From: Florian Stegner (FlSt_at_[hidden])
Date: 2005-08-09 00:34:59
Rob Stewart wrote:
>My suggestion for each_of was to handle the situation in which
>each could match independently, whereas with all_of, each must
>match the same other value. IOW, given ranges L and R,
>each_of(L) == any_of(R) means that each value in L may match any
>value in R, whereas all_of(L) == any_of(R) means each value in L
>must match any single value in R. Thus, if L[n] == R[m] for any
>n in L and m in R, each_of(L) == any_of(R) is true. However, for
>all_of(L) == any_of(R), all values of L must equal R[m] for any m
Now I understand it. If you compare our implementations, this is exactly
what not_all_of in my implementation does.

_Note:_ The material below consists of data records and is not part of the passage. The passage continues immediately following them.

/-- A token of a merge-form instruction fires it by itself; NDMERGE takes the number of its sequence counter, which
then advances (R100). -/
def matchMerge (k : Nat) (t : Tok) (w : Insn) (o : Look) (s : State) : State :=
  if w.opcode = 0x114 then
    let go (n : Nat) (spent : Bool) (o : Look) (s : State) : State :=
      let full := 4 ≤ ((s.pe k).store.filter fun x => x.set == setIndex .counter t.tag.ctx 0 t.tag.ia).length
      let inserts := !(s.pe k).store.any (·.hasKey .counter t.tag.ctx 0 t.tag.ia)
      match writeConst k .counter t.tag.ctx t.tag.ia ⟨BitVec.ofNat 64 ((n + 1) % 4096), 0, false⟩ o.r s with
      | .ok s' =>
        completeFrom k t o { soloFiring t with t := some ⟨BitVec.ofNat 64 n, 0, false⟩ } none [] (spent || (inserts && full)) s s'
      | .error c => overflow k t o (setIndex .counter t.tag.ctx 0 t.tag.ia) c s
    match fetch k .counter t.tag.ctx t.tag.ia o [] s with
    | .found v spent s' => go v.v.toNat spent { o with constDone := false } s'
    | .absent s' => go 0 false { o with constDone := true } s'
    | .lookup set behind => park k t o (.const set o.entryDone) behind s
    | .noRoom set c => overflow k t o set c s
  else complete k t o (soloFiring t) none s

/-- The slots of a set with a token's value added; none when its port is occupied (R52). -/
def addSlot (f : Firing) (t : Tok) : Option Firing :=
  let g := { f with pri := max f.pri t.tag.pri, port := t.tag.port }
  match t.tag.port, f.l, f.r, f.t with
  | 0, none, _, _ => some { g with l := some t.val }
  | 1, _, none, _ => some { g with r := some t.val }
  | 2, _, _, none => some { g with t := some t.val }
  | _, _, _, _ => none

/-- The slots filled are those of the first `n` positions. -/
def Firing.full (f : Firing) (n : Nat) : Bool :=
  (n == 0 || f.l.isSome) && (n < 2 || f.r.isSome) && (n < 3 || f.t.isSome)

/-- A complete set with its constant in the last operand position, when the word takes one (R51, R53). -/
def withConst (w : Insn) (f : Firing) (v : Option Val) : Firing :=
  match (opInfo w.opcode).map (·.pos.length) with
  | some 2 => { f with r := v }
  | some 3 => { f with t := v }
  | _ => f

/-- A token whose set is complete, with the constant fetched first (R122). -/
def completeSet (k : Nat) (t : Tok) (w : Insn) (f : Firing) (home : Option Nat) (o : Look) (back s : State) : State :=
  if w.src = 2 then
    match fetch k .const t.tag.ctx t.tag.ia o home.toList s with
    | .found v spent s' =>
      let read := ((s'.pe k).store.filter (·.hasKey .const t.tag.ctx 0 t.tag.ia)).map (·.stamp)
      completeFrom k t { o with constDone := false } (withConst w f (some v)) home read spent
        (if spent then (match fetch k .const t.tag.ctx t.tag.ia o home.toList back with | .found _ _ b => b | _ => back) else back) s'
    | .absent s' => completeFrom k t { o with constDone := true } (withConst w f none) home [] false back s'
    | .lookup set behind => park k t o (.const set o.entryDone) behind back
    | .noRoom set c => overflow k t o set c back
  else completeFrom k t o f home [] false back s

/-- A token merged into the entry found for its key, resident (`home`) or taken back from the eviction buffer, or starting a
new one (R51, R52, R122). `back` is the state in which it waits when it finds no room. -/
def mergeTok (k : Nat) (t : Tok) (w : Insn) (o : Look) (found : Option Entry) (home : Option Nat) (back s : State) : State :=
  let set := setIndex .operand t.tag.ctx t.tag.iter t.tag.ia
  match found with
  | some e =>
    let f : Firing := ⟨e.ctx, e.iter, e.ia, e.pri, t.tag.port, e.l, e.r, e.t⟩
    match addSlot f t with
    | none => tokFault k t 0x03 0 back
    | some f' =>
      if f'.full w.tokens then completeSet k t w f' home o back s
      else
        let e' := { e with pri := f'.pri, l := f'.l, r := f'.r, t := f'.t }
        match home with
        | some st => s.updPe k fun p => { p with store := p.store.map fun x => if x.stamp = st then e' else x }
        | none =>
          match insertEntry k e' [] true o.r s with
          | .ok s' => s'
          | .error c => overflow k t o set c back
  | none =>
    let f := soloFiring t
    let o := { o with entryDone := true }
    if f.full w.tokens then completeSet k t w f none o back s
    else
      match insertEntry k ⟨.operand, t.tag.pri, t.tag.ctx, t.tag.iter, t.tag.ia, f.l, f.r, f.t, 0, 0⟩ [] true o.r s with
      | .ok s' => s'
      | .error c => overflow k t o set c back

/-- An operand token through lookup: resident, reclaimed, parked behind a lookup, or absent (R122). -/
def lookupTok (k : Nat) (t : Tok) (w : Insn) (o : Look) (s : State) : State :=
  let p := s.pe k
  let set := setIndex .operand t.tag.ctx t.tag.iter t.tag.ia
  if keyPending p t.tag && !o.entryDone && !o.constDone then park k t o (.entry set) true s
  else
    match p.store.find? (·.hasKey .operand t.tag.ctx t.tag.iter t.tag.ia) with
    | some e => match readEntry k e o.r.half0 o.r.half1 s with
      | (some x, s') => mergeTok k t w { o with entryDone := false } (some x) (some e.stamp) s' s'
      | (none, s') => mergeTok k t w o none none s' s'
    | none =>
      match evictFind p .operand t.tag.ctx t.tag.iter t.tag.ia with
      | some e => mergeTok k t w { o with entryDone := false } (some e) none s (takeBack k e s)
      | none =>
        if filterOf p set != 0 && !o.entryDone && w.tokens != 1 then park k t o (.entry set) false s
        else
          let s1 := if filterOf p set = 0 then bumpCtr k 3 s else s
          mergeTok k t w o none none s1 s1

/-- A token through matching (R51, R57, R115, R122). A word that breaks R88 makes the token a firing of its own, which
raises BADINSN when it fires; so does an uncorrectable word, whose fault is raised at once. -/
def matchTok (k : Nat) (t : Tok) (o : Look) (s : State) : State :=
  let n := word s k t.tag.ia
  let w := Insn.decode n
  let row : Retire := ⟨1, 0, k / 17 * 32 + k % 17, t.tag.ia / 16⟩
  match o.r.word with
  | .uncorrectable =>
    tokFault k t 0x05 (n % 1024) <|
      fault { FEv.plain (17 + k / 17) 1 (k % 17) with tgt := some ⟨3, 0, k / 17 * 32 + k % 17, 0⟩ } s
  | e =>
    let s := if e = .corrected then fault { FEv.plain (17 + k / 17) 0 (k % 17) with tgt := some row } s else s
    if !w.ok then complete k t o (soloFiring t) none s
    else if t.tag.port = 3 then
      (if w.src = 2 then matchConst k t o s else tokFault k t 0x02 3 s)
    else if w.tokens ≤ t.tag.port then tokFault k t 0x02 t.tag.port s
    else if w.mergeForm then matchMerge k t w o s
    else lookupTok k t w o s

>>>"all_except_one" is quite common situation
>>>which may be considered too.
>>This is also the same like not_all_of
>No. "all_except_one," or maybe "all_but_one," means exactly
>N - 1 matches, where N is the length of the range.
Yes your are right. It is the same like one_of where the result of the
predicate is negated. I wouldn't add too much xxx_of operators, because
the most expressions of them can be formulated with others.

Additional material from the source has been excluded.